-- ==== Sys2Proof/Safety.lean ====
section
/-! DEFINITION. What a safe run of the block is, and the conditions of a normal access that statements use. -/
namespace Sys2Proof.Machine

/-- The registers are in canonical form: keys strictly rising and no word equal to its reset value. -/
def State.regsWf (s : State) : Bool := swf resetWord s.regs

/-- The memory and the boot flash are in canonical form. -/
def State.memWf (s : State) : Bool := Memory.wf s.mem && Flash.wf s.flash

/-- The invariant of every run: registers, memory and boot flash are in their canonical forms, so that equal contents are equal data. -/
def State.Inv (s : State) : Prop := s.regsWf = true ∧ s.memWf = true

/-- An aligned 32-bit access of requester r (24: the Annex port) at a control-space or core-local key reaches a live register page: the
core runs (R575), the page is assigned and not hidden (R669, R672), the Annex port may write (R671) and the page is not fused off (R681). -/
def State.reaches (s : State) (r key : Nat) (isWrite : Bool) : Prop :=
  (r < 24 → s.coreRuns r = true) ∧ key % 4 = 0 ∧ (localBase ≤ key → r < 24) ∧
  (key < localBase →
    blockOf (key / 4096) ≠ 0 ∧ fusedOff s.fuses.variant (key / 4096) = false ∧
    (24 ≤ r → ¬(1 ≤ key / 4096 ∧ key / 4096 ≤ 4 ∧ s.flag R.ANX.CS_CFG.SVC_HIDE = true)) ∧
    (24 ≤ r → isWrite = true → s.flag R.ANX.CS_CFG.WR_EN = true))

/-- A host command on an I/O queue passes every check of R157: its queue is bound and open and no check answers it. -/
def State.accepts (s : State) (q opc : Nat) (k : Conn) (c : NvmeCmd) : Prop :=
  aget s.io.conns q = some k ∧ k.ctl.isSome = true ∧ k.err = false ∧ k.qid ≠ 0 ∧ (s.arrived q c).check q opc k c = none ∧
  (isResv opc = false → resConflict ((s.arrived q c).resvOf c.nsid) ((s.arrived q c).hostOf q) opc = false)

/-- An admin command arrives on the admin queue of controller id and passes the checks of R157. -/
def State.acceptsAdmin (s : State) (q opc : Nat) (c : NvmeCmd) (k : Conn) (id : Nat) (ctl : Ctl) : Prop :=
  aget s.io.conns q = some k ∧ s.ctlOf q = some (id, ctl) ∧ k.qid = 0 ∧ (s.arrived q c).checkAdmin q opc k c = none

end Sys2Proof.Machine
end

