/-- Carid goes through the same states: TRAIN, ALIGN, NEGOTIATE, HELLO sent and answered, ACTIVE at the highest common version or DOWN with the reason of R462; RETRAIN, DOWN
on its timeout and on loss of signal; its keys change by REKEY from 3.2 and through RETRAIN below (R457 to R466, R472, R622). -/
def Obligations.CaridTrainingCompletes : Prop :=
  (∀ s : State, s.rf R.CPL.LINK_STAT.STATE = lDown → s.pins.lanesEnabled = true → s.mode ≠ .service → s.mode ≠ .vault →
    exec (.signalDetect .carid) s = .next ((s.wf R.CPL.LINK_STAT.STATE lTrain).updCpl (fun c => { c with since := s.now, lanes := 0 }))) ∧
  (∀ s : State, s.rf R.CPL.LINK_STAT.STATE = lTrain → s.cpl.since + 200000000 ≤ s.now → exec (.trainRateTimeout .carid) s = .next s.cplDown) ∧
  (∀ (l : Fin 32) (s : State), (s.rf R.CPL.LINK_STAT.STATE = lTrain ∨ s.rf R.CPL.LINK_STAT.STATE = lAlign) → l.val ∉ s.fencedUnits Pg.CPL →
    exec (.laneTrained .carid l) s = .next ((s.wf R.CPL.LINK_STAT.STATE lAlign).updCpl (fun c => { c with lanes := setBit c.lanes l true }))) ∧
  (∀ (lanes : BitVec 32) (s : State), exec (.alignLock .carid lanes 0) s = .next (s.caridAlign lanes.toNat)) ∧
  (∀ s : State, s.rf R.CPL.LINK_STAT.STATE = lNegotiate → s.mode ≠ .boot → s.cpl.pNonce = [] → s.cpl.helloAt = none → exec .helloSendTick s = .next s.sendHello) ∧
  (∀ (h : Hello) (t0 : Nat) (s : State), s.rf R.CPL.LINK_STAT.STATE = lNegotiate → s.mode ≠ .boot → s.cpl.helloAt = some t0 → s.cpl.nonce ≠ [] →
    (s.helloCheck h ≠ 0 → exec (.hello h) s = .next (State.helloFail (if s.pairKey.isSome && bit h.flags 1 then (s.dgeRan 1).cmpRan else s) (s.helloCheck h))) ∧
    (s.regsWf = true → s.helloCheck h = 0 → s.cpl.rehello = false → ∃ u : State, exec (.hello h) s = .next u.pumpCarid.pumpFwd ∧
      u.rf R.CPL.LINK_STAT.STATE = lActive ∧ u.rf R.CPL.LINK_STAT.VER = min s.cMax (h.vers / 16) % 16 ∧
      u.rf R.CPL.LINK_STAT.GCM = b2n (s.flag R.CPL.CFG.GCM_REQ || bit h.flags 0) ∧ u.cpl.pNonce = h.nonce ∧ u.cpl.unack = [] ∧ u.cpl.queue = [] ∧
      u.cpl.txCred = [cMirror, cDelta, cForward, cAdmin].zip h.creds ∧ u.fmm.ptSeq = 0 ∧ u.maps = s.maps)) ∧
  (∀ s : State, s.rf R.CPL.LINK_STAT.STATE = lActive →
    (∀ rekey : Bool, (rekey = true → s.rf R.CPL.LINK_STAT.VER < 2) → exec (.caridRetrain rekey) s =
      .next ((((s.wf R.CPL.LINK_STAT.STATE lRetrain).updCpl (fun c => { c with since := s.now, rehello := rekey })).inc R.CPL.CNT_RETRAIN.COUNT).raise Pg.CPL 1)) ∧
    (s.flag R.CPL.LINK_STAT.GCM = true → s.cpl.txNew = none → s.cpl.keyAt + s.rf R.CPL.CFG2.REKEY_H * 3600 * 1000000000 ≤ s.now → s.rf R.SEC.STAT.RNG ≠ 0 →
      s.rf R.CPL.LINK_STAT.VER < 2 →
      exec .rekeyTimer s = .next (s.caridRetrain true)) ∧
    (∀ k, s.flag R.CPL.LINK_STAT.GCM = true → s.cpl.txNew = none → s.cpl.keyAt + s.rf R.CPL.CFG2.REKEY_H * 3600 * 1000000000 ≤ s.now →
      s.rf R.SEC.STAT.RNG ≠ 0 → 2 ≤ s.rf R.CPL.LINK_STAT.VER → s.pairKey = some k → ∃ (u : State) (n : Bytes), exec .rekeyTimer s = .next (u.sendC (.rekey n (s.cpl.xseq + s.cpl.queue.length + 1))) ∧ u.cpl.nonce = n ∧
        u.cpl.txNew.isSome = true ∧ u.regs = (s.dgeRan 1).regs)) ∧
  (∀ (h : CHdr) (nonce : Bytes) (x : Nat) (k : Bytes) (s u : State), s.cRecv cAdmin h = (true, u) → s.pairKey = some k → ∃ t, exec (.rekey h nonce x) s = .next t ∧
    t.cpl.pNonce = nonce ∧ (∃ key, t.cpl.rxNew = some (x, key)) ∧ t.regs = (u.dgeRan 1).regs) ∧
  (∀ s : State, s.rf R.CPL.LINK_STAT.STATE = lRetrain → s.cpl.since + s.rf R.CPL.CFG.RETRAIN_MS * 1000000 ≤ s.now → exec (.retrainTimeout .carid) s = .next s.cplDown) ∧
  (∀ s : State, s.rf R.CPL.LINK_STAT.STATE ≠ lDown → exec (.signalLost .carid) s = .next s.cplDown)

• What the exercise asks
What you retype should run from the first line of the entries above through the line containing "(isResv opc = false", exactly and in full.

• Solved exercise
-- ==== Sys2Proof/Safety.lean ====
section
/-! DEFINITION. What a safe run of the block is, and the conditions of a normal access that statements use. -/
namespace Sys2Proof.Machine

/-- The registers are in canonical form: keys strictly rising and no word equal to its reset value. -/
def State.regsWf (s : State) : Bool := swf resetWord s.regs

/-- The memory and the boot flash are in canonical form. -/
def State.memWf (s : State) : Bool := Memory.wf s.mem && Flash.wf s.flash

/-- The invariant of every run: registers, memory and boot flash are in their canonical forms, so that equal contents are equal data. -/
def State.Inv (s : State) : Prop := s.regsWf = true ∧ s.memWf = true

/-- An aligned 32-bit access of requester r (24: the Annex port) at a control-space or core-local key reaches a live register page: the
core runs (R575), the page is assigned and not hidden (R669, R672), the Annex port may write (R671) and the page is not fused off (R681). -/
def State.reaches (s : State) (r key : Nat) (isWrite : Bool) : Prop :=
  (r < 24 → s.coreRuns r = true) ∧ key % 4 = 0 ∧ (localBase ≤ key → r < 24) ∧
  (key < localBase →
    blockOf (key / 4096) ≠ 0 ∧ fusedOff s.fuses.variant (key / 4096) = false ∧
    (24 ≤ r → ¬(1 ≤ key / 4096 ∧ key / 4096 ≤ 4 ∧ s.flag R.ANX.CS_CFG.SVC_HIDE = true)) ∧
    (24 ≤ r → isWrite = true → s.flag R.ANX.CS_CFG.WR_EN = true))

/-- A host command on an I/O queue passes every check of R157: its queue is bound and open and no check answers it. -/
def State.accepts (s : State) (q opc : Nat) (k : Conn) (c : NvmeCmd) : Prop :=
  aget s.io.conns q = some k ∧ k.ctl.isSome = true ∧ k.err = false ∧ k.qid ≠ 0 ∧ (s.arrived q c).check q opc k c = none ∧
  (isResv opc = false → resConflict ((s.arrived q c).resvOf c.nsid) ((s.arrived q c).hostOf q) opc = false)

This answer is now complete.